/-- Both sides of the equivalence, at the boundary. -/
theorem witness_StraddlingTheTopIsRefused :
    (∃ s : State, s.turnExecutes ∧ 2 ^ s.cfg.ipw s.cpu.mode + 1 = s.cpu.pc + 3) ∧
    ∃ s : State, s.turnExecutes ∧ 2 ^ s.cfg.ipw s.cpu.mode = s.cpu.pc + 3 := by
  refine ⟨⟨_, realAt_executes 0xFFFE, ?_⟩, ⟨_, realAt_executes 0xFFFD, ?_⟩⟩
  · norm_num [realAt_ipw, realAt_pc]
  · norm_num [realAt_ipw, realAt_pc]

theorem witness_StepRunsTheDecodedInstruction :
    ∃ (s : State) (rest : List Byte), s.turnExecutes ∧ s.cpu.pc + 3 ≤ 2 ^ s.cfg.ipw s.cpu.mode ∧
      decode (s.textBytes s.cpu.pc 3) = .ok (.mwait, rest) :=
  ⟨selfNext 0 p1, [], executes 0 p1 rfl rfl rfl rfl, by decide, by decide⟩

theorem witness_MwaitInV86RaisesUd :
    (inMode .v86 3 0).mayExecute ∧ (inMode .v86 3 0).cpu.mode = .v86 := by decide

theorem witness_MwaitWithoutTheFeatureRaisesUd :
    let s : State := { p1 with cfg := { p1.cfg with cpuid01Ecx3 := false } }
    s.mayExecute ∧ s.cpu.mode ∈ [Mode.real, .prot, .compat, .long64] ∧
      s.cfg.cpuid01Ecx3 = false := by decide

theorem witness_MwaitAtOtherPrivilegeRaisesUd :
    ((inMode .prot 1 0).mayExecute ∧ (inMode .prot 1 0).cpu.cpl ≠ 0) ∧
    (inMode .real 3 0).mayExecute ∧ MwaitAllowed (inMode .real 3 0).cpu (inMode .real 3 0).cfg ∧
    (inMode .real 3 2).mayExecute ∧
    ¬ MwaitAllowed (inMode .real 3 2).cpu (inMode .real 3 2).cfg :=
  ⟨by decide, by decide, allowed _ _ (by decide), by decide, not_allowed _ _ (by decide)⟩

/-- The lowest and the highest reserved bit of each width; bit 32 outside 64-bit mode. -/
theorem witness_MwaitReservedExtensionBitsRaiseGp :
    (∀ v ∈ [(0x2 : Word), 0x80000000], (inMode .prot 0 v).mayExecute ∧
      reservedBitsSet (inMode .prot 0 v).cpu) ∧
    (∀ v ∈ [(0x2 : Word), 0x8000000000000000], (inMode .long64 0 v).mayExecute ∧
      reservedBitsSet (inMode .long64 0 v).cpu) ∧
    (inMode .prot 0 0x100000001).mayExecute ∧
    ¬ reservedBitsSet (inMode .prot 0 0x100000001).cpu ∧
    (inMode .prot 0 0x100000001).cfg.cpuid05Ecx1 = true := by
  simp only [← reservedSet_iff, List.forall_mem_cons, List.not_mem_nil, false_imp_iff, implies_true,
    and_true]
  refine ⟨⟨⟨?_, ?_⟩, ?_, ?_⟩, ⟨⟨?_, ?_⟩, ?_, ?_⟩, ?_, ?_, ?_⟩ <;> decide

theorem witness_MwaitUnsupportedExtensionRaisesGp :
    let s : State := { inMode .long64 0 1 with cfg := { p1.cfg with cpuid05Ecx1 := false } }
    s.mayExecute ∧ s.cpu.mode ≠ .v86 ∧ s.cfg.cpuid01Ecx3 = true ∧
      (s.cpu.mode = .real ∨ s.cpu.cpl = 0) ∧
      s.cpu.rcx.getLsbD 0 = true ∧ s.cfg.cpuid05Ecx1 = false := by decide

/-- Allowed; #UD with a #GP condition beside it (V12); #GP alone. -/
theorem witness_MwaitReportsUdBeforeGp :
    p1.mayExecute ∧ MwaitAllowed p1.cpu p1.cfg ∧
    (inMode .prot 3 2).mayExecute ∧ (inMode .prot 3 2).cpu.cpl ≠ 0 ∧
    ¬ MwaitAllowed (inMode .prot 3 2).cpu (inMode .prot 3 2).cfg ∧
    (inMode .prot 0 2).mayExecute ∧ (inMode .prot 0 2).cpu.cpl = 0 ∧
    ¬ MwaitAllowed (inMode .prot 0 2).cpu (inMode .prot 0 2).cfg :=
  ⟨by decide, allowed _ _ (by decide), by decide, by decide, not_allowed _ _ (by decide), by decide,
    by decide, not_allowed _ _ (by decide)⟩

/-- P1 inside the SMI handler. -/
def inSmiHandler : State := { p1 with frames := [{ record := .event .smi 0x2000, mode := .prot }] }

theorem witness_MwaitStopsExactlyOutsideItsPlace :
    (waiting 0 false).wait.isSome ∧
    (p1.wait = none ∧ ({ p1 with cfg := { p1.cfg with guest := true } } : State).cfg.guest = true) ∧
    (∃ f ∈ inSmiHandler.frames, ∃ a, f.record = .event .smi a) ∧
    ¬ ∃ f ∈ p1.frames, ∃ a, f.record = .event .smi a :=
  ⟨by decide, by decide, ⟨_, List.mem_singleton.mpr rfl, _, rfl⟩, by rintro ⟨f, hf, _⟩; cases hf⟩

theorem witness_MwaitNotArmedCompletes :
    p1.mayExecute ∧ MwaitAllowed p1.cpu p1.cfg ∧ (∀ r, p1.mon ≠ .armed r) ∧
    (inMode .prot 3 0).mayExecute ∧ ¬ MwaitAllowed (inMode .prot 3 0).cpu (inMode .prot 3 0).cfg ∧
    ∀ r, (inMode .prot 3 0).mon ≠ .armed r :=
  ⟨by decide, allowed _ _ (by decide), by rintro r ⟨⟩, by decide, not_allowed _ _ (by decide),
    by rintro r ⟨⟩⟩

* * *

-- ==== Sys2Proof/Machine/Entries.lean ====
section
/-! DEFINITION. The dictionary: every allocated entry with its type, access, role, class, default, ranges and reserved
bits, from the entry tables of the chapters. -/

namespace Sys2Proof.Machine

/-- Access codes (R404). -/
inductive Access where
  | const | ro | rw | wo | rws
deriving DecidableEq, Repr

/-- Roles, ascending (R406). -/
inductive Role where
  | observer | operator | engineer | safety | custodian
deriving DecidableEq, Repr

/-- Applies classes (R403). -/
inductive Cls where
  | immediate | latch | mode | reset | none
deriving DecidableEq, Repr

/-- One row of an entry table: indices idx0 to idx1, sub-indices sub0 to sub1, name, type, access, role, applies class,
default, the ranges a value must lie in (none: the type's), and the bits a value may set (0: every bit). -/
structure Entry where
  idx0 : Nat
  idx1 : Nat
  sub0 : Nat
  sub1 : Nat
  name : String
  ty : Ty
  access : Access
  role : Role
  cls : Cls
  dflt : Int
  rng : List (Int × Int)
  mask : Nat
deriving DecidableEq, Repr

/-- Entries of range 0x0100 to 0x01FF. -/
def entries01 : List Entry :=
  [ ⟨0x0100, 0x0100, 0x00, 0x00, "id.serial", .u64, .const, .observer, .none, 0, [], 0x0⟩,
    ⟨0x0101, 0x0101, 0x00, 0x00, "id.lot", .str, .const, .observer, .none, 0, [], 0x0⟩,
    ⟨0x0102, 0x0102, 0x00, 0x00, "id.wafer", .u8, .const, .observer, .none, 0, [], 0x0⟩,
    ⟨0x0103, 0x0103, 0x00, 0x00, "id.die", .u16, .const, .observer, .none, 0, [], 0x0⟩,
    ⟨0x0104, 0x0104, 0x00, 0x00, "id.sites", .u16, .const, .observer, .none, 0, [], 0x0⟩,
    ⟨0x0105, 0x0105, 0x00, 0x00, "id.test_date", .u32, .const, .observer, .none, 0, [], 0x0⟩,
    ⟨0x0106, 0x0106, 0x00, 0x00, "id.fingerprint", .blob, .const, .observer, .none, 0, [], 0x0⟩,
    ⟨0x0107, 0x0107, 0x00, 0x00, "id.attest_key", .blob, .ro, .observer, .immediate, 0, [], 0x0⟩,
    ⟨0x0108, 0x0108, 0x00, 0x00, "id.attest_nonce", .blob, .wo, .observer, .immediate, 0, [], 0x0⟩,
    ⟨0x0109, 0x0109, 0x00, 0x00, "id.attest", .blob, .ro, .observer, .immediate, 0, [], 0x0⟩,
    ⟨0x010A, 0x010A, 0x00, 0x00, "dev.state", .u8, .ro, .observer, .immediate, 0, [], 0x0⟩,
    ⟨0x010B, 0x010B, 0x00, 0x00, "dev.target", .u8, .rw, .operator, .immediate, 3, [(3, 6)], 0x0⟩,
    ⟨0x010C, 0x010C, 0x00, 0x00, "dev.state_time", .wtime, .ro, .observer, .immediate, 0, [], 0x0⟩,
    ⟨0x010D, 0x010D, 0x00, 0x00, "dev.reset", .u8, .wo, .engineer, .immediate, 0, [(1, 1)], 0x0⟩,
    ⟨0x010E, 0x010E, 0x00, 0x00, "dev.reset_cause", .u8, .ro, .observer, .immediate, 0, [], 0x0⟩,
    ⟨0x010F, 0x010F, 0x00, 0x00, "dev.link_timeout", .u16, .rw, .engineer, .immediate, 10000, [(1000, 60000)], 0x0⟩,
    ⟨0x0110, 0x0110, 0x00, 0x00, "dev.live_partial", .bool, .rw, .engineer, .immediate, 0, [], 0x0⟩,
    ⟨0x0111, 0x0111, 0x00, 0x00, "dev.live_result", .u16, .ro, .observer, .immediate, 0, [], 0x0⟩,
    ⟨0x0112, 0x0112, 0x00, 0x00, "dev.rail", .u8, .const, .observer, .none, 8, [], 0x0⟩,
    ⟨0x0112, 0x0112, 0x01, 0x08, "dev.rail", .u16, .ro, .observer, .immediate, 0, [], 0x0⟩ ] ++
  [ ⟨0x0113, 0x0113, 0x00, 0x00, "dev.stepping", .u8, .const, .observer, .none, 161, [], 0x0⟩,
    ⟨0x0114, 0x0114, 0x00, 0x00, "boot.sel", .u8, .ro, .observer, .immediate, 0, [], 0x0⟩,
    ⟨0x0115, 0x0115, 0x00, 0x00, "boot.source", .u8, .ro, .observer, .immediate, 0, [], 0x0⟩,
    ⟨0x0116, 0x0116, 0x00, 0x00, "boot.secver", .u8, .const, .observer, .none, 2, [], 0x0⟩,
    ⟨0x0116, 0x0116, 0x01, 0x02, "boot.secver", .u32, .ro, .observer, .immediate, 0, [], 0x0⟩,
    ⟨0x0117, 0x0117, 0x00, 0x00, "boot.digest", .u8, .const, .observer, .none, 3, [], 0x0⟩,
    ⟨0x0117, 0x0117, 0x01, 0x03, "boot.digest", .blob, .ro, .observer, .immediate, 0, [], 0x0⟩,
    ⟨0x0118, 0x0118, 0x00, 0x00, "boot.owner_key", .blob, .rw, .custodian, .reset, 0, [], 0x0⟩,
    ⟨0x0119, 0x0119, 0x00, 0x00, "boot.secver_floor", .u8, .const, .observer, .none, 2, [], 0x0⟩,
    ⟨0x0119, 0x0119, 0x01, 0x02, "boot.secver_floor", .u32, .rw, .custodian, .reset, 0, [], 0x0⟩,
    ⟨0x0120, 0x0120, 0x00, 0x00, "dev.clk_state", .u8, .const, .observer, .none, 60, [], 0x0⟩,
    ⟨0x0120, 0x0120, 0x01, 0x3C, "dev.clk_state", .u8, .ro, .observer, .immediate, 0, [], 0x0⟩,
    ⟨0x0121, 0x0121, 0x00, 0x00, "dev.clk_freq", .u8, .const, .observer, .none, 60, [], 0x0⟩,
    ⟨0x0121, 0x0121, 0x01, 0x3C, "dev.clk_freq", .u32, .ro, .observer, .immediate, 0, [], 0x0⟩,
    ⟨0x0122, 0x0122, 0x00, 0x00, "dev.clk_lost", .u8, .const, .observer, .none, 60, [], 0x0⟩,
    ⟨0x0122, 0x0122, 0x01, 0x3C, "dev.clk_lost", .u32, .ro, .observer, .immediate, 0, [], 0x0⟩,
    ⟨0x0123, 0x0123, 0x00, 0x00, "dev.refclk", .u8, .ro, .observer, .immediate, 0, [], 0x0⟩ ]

* * *

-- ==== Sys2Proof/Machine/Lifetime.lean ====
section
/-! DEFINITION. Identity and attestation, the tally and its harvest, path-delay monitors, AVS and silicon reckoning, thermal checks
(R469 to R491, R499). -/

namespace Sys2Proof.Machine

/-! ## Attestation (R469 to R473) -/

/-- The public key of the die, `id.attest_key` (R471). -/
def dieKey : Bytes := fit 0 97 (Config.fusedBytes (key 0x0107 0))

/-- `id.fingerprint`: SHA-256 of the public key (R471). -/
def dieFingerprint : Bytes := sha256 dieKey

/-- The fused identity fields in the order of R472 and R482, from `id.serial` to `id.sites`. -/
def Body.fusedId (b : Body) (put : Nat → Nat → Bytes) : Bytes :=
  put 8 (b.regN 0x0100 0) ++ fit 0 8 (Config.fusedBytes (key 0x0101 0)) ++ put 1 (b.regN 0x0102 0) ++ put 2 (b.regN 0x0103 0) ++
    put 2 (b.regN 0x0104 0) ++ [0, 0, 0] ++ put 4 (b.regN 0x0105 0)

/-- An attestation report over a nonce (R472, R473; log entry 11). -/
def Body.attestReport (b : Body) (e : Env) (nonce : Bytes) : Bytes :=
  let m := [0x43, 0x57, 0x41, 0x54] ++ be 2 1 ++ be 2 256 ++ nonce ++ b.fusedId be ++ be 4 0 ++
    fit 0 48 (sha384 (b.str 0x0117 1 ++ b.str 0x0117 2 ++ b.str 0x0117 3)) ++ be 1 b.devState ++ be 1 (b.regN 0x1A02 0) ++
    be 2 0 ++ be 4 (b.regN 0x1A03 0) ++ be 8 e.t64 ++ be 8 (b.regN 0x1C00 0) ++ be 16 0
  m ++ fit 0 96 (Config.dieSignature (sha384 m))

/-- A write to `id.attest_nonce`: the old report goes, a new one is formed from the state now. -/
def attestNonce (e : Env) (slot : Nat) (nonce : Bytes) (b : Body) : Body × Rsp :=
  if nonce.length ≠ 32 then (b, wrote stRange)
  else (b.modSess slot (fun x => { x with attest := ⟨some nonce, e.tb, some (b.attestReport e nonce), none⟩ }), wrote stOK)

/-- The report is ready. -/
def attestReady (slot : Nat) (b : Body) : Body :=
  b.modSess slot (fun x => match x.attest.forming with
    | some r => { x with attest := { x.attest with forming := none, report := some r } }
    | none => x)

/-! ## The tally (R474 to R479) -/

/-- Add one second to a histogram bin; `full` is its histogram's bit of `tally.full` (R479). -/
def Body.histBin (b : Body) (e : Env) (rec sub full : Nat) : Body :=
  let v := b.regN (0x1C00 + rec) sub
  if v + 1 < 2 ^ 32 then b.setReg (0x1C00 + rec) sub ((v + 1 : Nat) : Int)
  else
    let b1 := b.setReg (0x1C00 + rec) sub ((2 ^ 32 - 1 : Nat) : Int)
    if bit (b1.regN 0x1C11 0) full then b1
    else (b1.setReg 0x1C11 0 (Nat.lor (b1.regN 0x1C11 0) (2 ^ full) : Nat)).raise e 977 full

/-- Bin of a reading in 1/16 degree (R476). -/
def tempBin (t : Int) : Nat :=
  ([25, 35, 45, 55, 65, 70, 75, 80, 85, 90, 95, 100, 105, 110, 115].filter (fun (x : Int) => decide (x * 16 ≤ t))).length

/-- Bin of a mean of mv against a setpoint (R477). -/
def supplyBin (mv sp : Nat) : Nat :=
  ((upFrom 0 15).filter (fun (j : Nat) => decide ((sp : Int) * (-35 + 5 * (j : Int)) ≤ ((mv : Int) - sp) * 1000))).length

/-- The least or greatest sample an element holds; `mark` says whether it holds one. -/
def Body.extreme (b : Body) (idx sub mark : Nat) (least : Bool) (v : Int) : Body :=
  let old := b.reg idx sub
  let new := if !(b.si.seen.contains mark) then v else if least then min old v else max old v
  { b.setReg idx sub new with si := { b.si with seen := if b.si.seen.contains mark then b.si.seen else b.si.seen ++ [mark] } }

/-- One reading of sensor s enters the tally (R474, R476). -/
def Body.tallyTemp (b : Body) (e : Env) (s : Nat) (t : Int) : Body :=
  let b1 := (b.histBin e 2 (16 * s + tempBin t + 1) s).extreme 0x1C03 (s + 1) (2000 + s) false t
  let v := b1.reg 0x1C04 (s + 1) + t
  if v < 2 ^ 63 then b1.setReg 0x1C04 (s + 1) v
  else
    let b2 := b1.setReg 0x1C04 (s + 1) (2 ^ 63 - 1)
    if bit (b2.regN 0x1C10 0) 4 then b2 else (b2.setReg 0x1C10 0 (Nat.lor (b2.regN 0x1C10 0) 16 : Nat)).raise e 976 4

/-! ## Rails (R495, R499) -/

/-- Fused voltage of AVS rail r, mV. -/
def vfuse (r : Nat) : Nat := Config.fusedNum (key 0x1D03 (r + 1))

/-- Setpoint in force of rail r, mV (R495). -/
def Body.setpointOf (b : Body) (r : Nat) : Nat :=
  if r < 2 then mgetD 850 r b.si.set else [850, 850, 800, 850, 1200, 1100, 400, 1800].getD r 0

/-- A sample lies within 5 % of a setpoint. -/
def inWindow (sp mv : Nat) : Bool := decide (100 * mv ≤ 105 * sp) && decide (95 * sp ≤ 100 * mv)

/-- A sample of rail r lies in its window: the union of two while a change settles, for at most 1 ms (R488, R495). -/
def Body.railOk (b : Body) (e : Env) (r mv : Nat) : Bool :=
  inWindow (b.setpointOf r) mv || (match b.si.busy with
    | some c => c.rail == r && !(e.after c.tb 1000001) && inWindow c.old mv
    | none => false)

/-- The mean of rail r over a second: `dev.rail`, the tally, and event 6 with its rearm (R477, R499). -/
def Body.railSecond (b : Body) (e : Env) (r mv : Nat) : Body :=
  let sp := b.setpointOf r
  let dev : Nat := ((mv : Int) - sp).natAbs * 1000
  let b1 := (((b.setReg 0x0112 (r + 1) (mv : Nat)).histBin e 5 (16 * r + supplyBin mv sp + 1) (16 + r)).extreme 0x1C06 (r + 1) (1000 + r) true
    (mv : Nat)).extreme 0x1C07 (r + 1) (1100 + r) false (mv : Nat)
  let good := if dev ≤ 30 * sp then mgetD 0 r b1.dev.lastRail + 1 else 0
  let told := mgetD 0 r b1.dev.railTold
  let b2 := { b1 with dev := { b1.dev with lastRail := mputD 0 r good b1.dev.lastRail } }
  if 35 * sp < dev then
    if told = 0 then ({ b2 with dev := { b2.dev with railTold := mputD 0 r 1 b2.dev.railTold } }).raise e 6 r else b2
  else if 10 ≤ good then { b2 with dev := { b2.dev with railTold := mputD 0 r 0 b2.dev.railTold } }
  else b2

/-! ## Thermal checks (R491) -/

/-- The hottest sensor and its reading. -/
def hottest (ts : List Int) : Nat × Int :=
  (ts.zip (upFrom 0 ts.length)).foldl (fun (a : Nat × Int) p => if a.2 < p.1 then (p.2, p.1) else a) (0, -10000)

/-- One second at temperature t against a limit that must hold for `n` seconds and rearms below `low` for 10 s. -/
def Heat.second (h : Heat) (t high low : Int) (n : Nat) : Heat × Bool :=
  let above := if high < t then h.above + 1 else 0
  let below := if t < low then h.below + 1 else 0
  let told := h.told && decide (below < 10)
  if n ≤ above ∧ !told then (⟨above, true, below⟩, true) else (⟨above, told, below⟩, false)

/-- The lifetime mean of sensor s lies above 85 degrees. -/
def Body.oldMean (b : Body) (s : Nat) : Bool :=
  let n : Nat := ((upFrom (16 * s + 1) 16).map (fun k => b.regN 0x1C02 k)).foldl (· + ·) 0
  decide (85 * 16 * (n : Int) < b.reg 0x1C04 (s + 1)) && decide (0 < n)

* * *

#### AIM OF THE EXERCISE
Beginning with the line above that contains "let told := h.told && decide (below < 10)", copy each line exactly up to and including the line that contains "let n : Nat", and go no further.

#### SOLUTION TO THIS PROBLEM
  let told := h.told && decide (below < 10)
  if n ≤ above ∧ !told then (⟨above, true, below⟩, true) else (⟨above, told, below⟩, false)

/-- The lifetime mean of sensor s lies above 85 degrees. -/
def Body.oldMean (b : Body) (s : Nat) : Bool :=
  let n : Nat := ((upFrom (16 * s + 1) 16).map (fun k => b.regN 0x1C02 k)).foldl (· + ·) 0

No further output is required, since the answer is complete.